Write equivalent fractions for 3/7 and 1/3 using 21 as a common denominator
The correct answer and explanation is:
Correct Answer:
- The equivalent fraction for 3/7 with 21 as the common denominator is 9/21
- The equivalent fraction for 1/3 with 21 as the common denominator is 7/21
Explanation (300 words):
To write equivalent fractions using a common denominator, the goal is to make the denominators of the fractions the same. In this case, the desired common denominator is 21. A fraction can be rewritten in equivalent form by multiplying both the numerator and the denominator by the same number. This process does not change the value of the fraction but represents it in a different form that is more convenient for operations like addition or comparison.
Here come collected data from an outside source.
/-- A count that is complete ends: its writer's write is performed at PNL. -/
def State.countAcks (s : State) (die line writer : Nat) (f : AckCount → AckCount) : State :=
  let mine (a : AckCount) : Bool := a.die = die && a.line = line && a.writer = writer
  { s with acks := (s.acks.map fun a => if mine a then f a else a).filter fun a => !(mine a && a.expect = some a.got) }

/-- ACK (R393, R397, R398). -/
def execAck (s : State) : Host.Outcome State Fault Refusal :=
  match s.takePacket (s.packetsOf 6) with
  | none => .next s
  | some (p, s) => .next (s.countAcks p.dst (lineOf p.addr) p.asker fun a => { a with got := a.got + 1 })

/-- The accesses of a die's groups to a line that may now be performed are performed (R398). -/
def State.performLine (s : State) (die k : Nat) : State :=
  (s.groups.filter fun g => g.die = die).foldl (fun s g => (g.flights.filter Flight.loose).foldl (fun s f =>
    s.settleFlight g.id f.id fun c => overlap c.1 c.2 k 128) s) s

/-- A fill is installed in the L2 of its die (R398). -/
def State.install (s : State) (p : MeshPacket) : State :=
  match s.placeOf p.dst (lineOf p.addr) with
  | .cell k home => s.fillL2 { die := p.dst, line := lineOf p.addr, key := k, bytes := if home = p.dst then [] else p.payload, own := p.owns }
  | _ => s

/-- DATA (R387, R398, R399): every load that waits on it is answered. Unless an INV overtook it the fill is installed; ownership lets the
die's writes to the line be performed, and AUX says how many ACKs it then counts. -/
def execData (s : State) : Host.Outcome State Fault Refusal :=
  match s.takePacket (s.packetsOf 7) with
  | none => .next s
  | some (p, s) =>
    let line := lineOf p.addr
    let s := s.answer p.tag p.payload
    if p.plain then .next s
    else
      let s := if p.skip then s else s.install p
      let s := if p.owns then (s.physKey p.dst line).elim s fun k => s.performLine p.dst k else s
      .next (if p.owns then s.countAcks p.dst line p.dst fun a => { a with expect := some p.aux } else s)

/-- FWD (R398): the owner serves the request once its own count is complete, and drops the line or shares it. -/
def execFwd (s : State) : Host.Outcome State Fault Refusal :=
  match s.takePacket ((s.packetsOf 8).filter fun p => !s.counts p.dst (lineOf p.addr)) with
  | none => .next s
  | some (p, s) =>
    let line := lineOf p.addr
    let t := s.supply p p.dst p.count
    .next (if p.owns then t.dropL2 p.dst fun e => e.line = line
      else { t with l2 := t.l2.map fun (e : L2Line) => if e.die = p.dst && e.line = line then { e with own := false } else e })

/-- WB (R387, R397): an owned line comes back to its home. Its bytes are in the one memory since they were written (log 6), so the home
takes it and nothing else changes. -/
def execWb (s : State) : Host.Outcome State Fault Refusal :=
  match s.takePacket (s.packetsOf 9) with
  | none => .next s
  | some (_, s) => .next s

/-! ### SORT packets (R309, R310, R404) -/

/-- A packet of the SORT class reaches its owner: accepted, or refused with NACK FULL (R310, R391). -/
def State.arriveSort (s : State) (type : Nat) : Host.Outcome State Fault Refusal :=
  match s.takePacket (s.packetsOf type) with
  | none => .next s
  | some (p, t) =>
    match t.sorts.find? fun q => q.id = p.tag with
    | none => .next t
    | some q => if t.takesSort q then s.hwNext (t.acceptSort q) else .next (t.nack p 1)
Start with the fraction 3/7. To convert it to an equivalent fraction with 21 as the denominator, determine what number 7 must be multiplied by to become 21. Since
7 × 3 = 21,
multiply both the numerator and denominator of 3/7 by 3:
3 × 3 = 9
7 × 3 = 21
So, 3/7 = 9/21
Next, convert 1/3 to an equivalent fraction with a denominator of 21. Since
3 × 7 = 21,
multiply both the numerator and denominator of 1/3 by 7:
1 × 7 = 7
3 × 7 = 21
So, 1/3 = 7/21
Having a common denominator is especially useful when adding or subtracting fractions. For example, once 3/7 and 1/3 are rewritten as 9/21 and 7/21, they can be added directly:
9/21 + 7/21 = 16/21
Using a common denominator also allows easy comparison. Since both fractions are out of 21 parts, one can see that 9/21 is greater than 7/21. Therefore, the process of finding equivalent fractions with a shared denominator is a foundational skill in working with fractions efficiently in arithmetic.